Practical Scala

This blog will be about building practical stuff with Scala. I’m far from expert in any of those technologies. It’s more of a way for me to memorize something new I’m learning at the time. If you find it useful that will be great. Comments are always welcome.

Today we will build obligatory realtime chat application using Scala’s Play Framework, AngularJS and websockets starting from zero.

Roadmap:

• Setup
• Creating Play application from template
• Frontend with AngularJS and Websockets
• Connecting it to Play

Setup

Prerequisites:

• Java 8 JDK. You can get it from Oracle website (make sure it’s not JRE)
• Simple Build Tool

After that is installed you can follow the steps listed in Play Framework guide.

Make sure the above tools are added to your $PATH.

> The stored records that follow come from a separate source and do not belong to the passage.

/-- A pending command whose family rule raises an error completes with the error recorded and nothing else
(60_exceptions.md R104). -/
theorem exec_of_body_error {s : State} {l : Latch} {i : Instr} {c : ErrCode} (hl : s.latch = some l)
    (hb : commandBody i s l = .error c) :
    exec i s = .next { s with error := s.error.or (some c), latch := none, done := true } := by
  rw [exec_eq_complete, complete_error hl hb, State.recordError_eq]
  rfl

/-! ### RING_COMMIT -/

theorem decode_ringCommit_iff (v : Word) : decode v = .ok .ringCommit ↔ v = 0x00000022 :=
  decode_eq_ok_iff (i := .ringCommit) (by decide)

theorem exec_ringCommit_ok {s : State} {l : Latch} (hl : s.latch = some l) (hr : s.rstate = .building)
    (hc : s.ringCount ≠ 0) : exec .ringCommit s = .next (s.setRstate .ready).finish :=
  exec_of_body_ok hl ((if_neg (not_not.2 hr)).trans (if_neg hc))

/-- Settles O30: each clause is one branch of the family rule, completed by `exec_of_body_error` or
`exec_ringCommit_ok`. -/
theorem ringCommitPublishes : Obligations.RingCommitPublishes := by
  refine ⟨decode_ringCommit_iff, fun s l hl => ⟨fun hr => ?state, fun hr hc => ?empty, exec_ringCommit_ok hl⟩⟩
  case state => exact exec_of_body_error hl (if_pos hr)
  case empty => exact exec_of_body_error hl ((if_neg (not_not.2 hr)).trans (if_pos hc))

/-! ### Select -/

/-- A valid index that hits, with none below it that does, is what `Select(q)` gives (43_ring.md R98). -/
theorem State.select_of_lowest_hit {s : State} {q : Word} {i : Nat} (hi : i < s.count)
    (hit : q ≤ (s.ringEntry i).point) (below : ∀ j, j < i → (s.ringEntry j).point < q) : s.select q = (i, false) := by
  obtain ⟨k, -, hitk, belowk, hsel⟩ | ⟨hnone, -⟩ := s.select_cases q
  · obtain hki | rfl | hik := lt_trichotomy k i
    · exact absurd (below k hki) (BitVec.not_lt.2 hitk)
    · exact hsel
    · exact absurd (belowk i hik) (BitVec.not_lt.2 hit)
  · exact absurd (hnone i hi) (BitVec.not_lt.2 hit)

theorem State.select_of_no_hit {s : State} {q : Word} (hnone : ∀ j, j < s.count → (s.ringEntry j).point < q) :
    s.select q = (0, true) := by
  obtain ⟨k, hk, hit, -, -⟩ | ⟨-, hsel⟩ := s.select_cases q
  · exact absurd (hnone k hk) (BitVec.not_lt.2 hit)
  · exact hsel

/-- `Select(q)` on a table with an entry gives a valid index, with WRAP or without. -/
theorem State.select_lt_count {s : State} (q : Word) (h : 0 < s.count) : (s.select q).1 < s.count := by
  obtain ⟨k, hk, -, -, hsel⟩ | ⟨-, hsel⟩ := s.select_cases q <;> rw [hsel]
  · exact hk
  · exact h

/-! ### RING_LOOKUP -/

theorem decode_ringLookup_iff (v : Word) (src : QuerySource) :
    decode v = .ok (.ringLookup src) ↔ v = encode (.ringLookup src) :=
  decode_eq_ok_iff (by cases src <;> decide)

theorem exec_ringLookup_ready {s : State} {l : Latch} (src : QuerySource) (hl : s.latch = some l)
    (hr : s.rstate = .ready) :
    exec (.ringLookup src) s = .next (s.setLookup (s.lookupOf (queryOf src l))).finish :=
  exec_of_body_ok hl (by simp only [commandBody, hr])

/-- A served lookup shows the entry that `Select` gives (43_ring.md R97). -/
theorem exec_ringLookup_of_select {s : State} {l : Latch} {src : QuerySource} {i : Nat} {wrap : Bool}
    (hl : s.latch = some l) (hr : s.rstate = .ready) (hsel : s.select (queryOf src l) = (i, wrap)) :
    exec (.ringLookup src) s = .next { s with
      lk := { wrap := wrap, index := BitVec.ofNat 16 i, point := (s.ringEntry i).point, node := (s.ringEntry i).node }
      latch := none
      done := true } := by
  rw [exec_ringLookup_ready src hl hr, State.lookupOf, hsel]
  rfl

/-- Settles O31: the errors are the branches of the family rule, and a served lookup shows what `Select` gives: the
lowest hit (`State.select_of_lowest_hit`), or index 0 with WRAP (`State.select_of_no_hit`). -/
theorem ringLookupSelectsTheLowestHit : Obligations.RingLookupSelectsTheLowestHit := by
  refine ⟨fun v => decode_ringLookup_iff v .data, fun v => decode_ringLookup_iff v .result, fun s l src hl => ?_⟩
  refine ⟨fun hr => ?empty, fun hr => ?building, fun i hr hi hit below => ?hit,
    fun hr _ hnone => ?wrap, fun hr => ?served⟩
  case empty => exact exec_of_body_error hl (by simp only [commandBody, hr])
  case building => exact exec_of_body_error hl (by simp only [commandBody, hr])
  case hit => exact exec_ringLookup_of_select hl hr (State.select_of_lowest_hit hi hit below)
  case wrap => exact exec_ringLookup_of_select hl hr (State.select_of_no_hit hnone)
  case served => exact ⟨_, exec_ringLookup_ready src hl hr, rfl⟩

/-! ### Coverage -/

/-- A valid index fits the 16 bits of LK_INDEX (10_state.md R31). -/
theorem State.Inv.index_toNat {s : State} (h : s.Inv) {i : Nat} (hi : i < s.count) : (BitVec.ofNat 16 i).toNat = i := by
  have hlegal := h.cfgLegal
  have hcount := h.countLe
  simp only [Config.legal, Bool.and_eq_true, decide_eq_true_eq] at hlegal
  exact Nat.mod_eq_of_lt (by omega)

/-- With one node in the list, every valid entry has node 0 (43_ring.md R102). -/
theorem State.Inv.node_eq_zero {s : State} (h : s.Inv) (hn : s.ringNodes = 1) {k : Nat} (hk : k < s.count) :
    (s.ringEntry k).node = 0 := by
  have hlt := hn ▸ h.ringNodeValid k hk
  bv_omega

/-- Settles O33: `Select` gives a valid index (`State.select_lt_count`), and the invariant says what a valid entry
holds. -/
theorem readyRingCoversEveryQuery : Obligations.ReadyRingCoversEveryQuery := by
  intro s l src hinv hr hl
  have hi : (s.select (queryOf src l)).1 < s.count := State.select_lt_count _ (hinv.readyHasEntry hr)
  refine ⟨_, exec_ringLookup_ready src hl hr, rfl, ?covered, fun hn => ?single⟩
  case covered => exact ⟨_, hi, hinv.index_toNat hi, rfl, rfl, hinv.ringNodeValid _ hi⟩
  case single => exact ⟨fun _ => hinv.node_eq_zero hn, hinv.node_eq_zero hn hi⟩

end Sys2Proof.Machine
end

section
/-! PROOFS. What a step can do to the ring's state (43_ring.md R93). -/

namespace Sys2Proof.Machine
open Sys2Proof.Spec

/-! ### Completion -/

/-- RING_BEGIN for at least one node (43_ring.md R94). -/
theorem exec_ringBegin_ok {s : State} {l : Latch} {n : Half} (hl : s.latch = some l) (hn : n ≠ 0) :
    exec (.ringBegin n) s = .next (((s.setRingNodes n).setRingCount 0).setRstate .building).finish :=
  exec_of_body_ok hl (if_neg hn)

Creating Play application from template

Next step is actually much easier and consists of single console command:

$ activator new my-play-chat play-scala

It will create complete Play Application from play-scala template in my-play-chat directory that you can run using commands listed in console output or simply with SBT.

$ cd my-play-chat
$ activator run

--- (Running the application, auto-reloading is enabled) ---

[info] p.c.s.NettyServer - Listening for HTTP on /0:0:0:0:0:0:0:0:9000

(Server started, use Ctrl+D to stop and go back to the console...)

You can now navigate to http://localhost:9000 and see your running application.

Play uses more or less usual MVC workflow:

1. server gets a request at path /
2. conf/routes file controls which controller method serves that path
3. controller method in app/controllers decides how to reply to the request
4. view templates in app/views provide the ways to render html from controller methods

Frontend with AngularJS and Websockets

We will build chat UI and client functionality with AngularJS, which is a Javascript MVW Framework from Google. Interaction with the server will be managed through websockets, which is a more convenient realtime alternative to ajax calls.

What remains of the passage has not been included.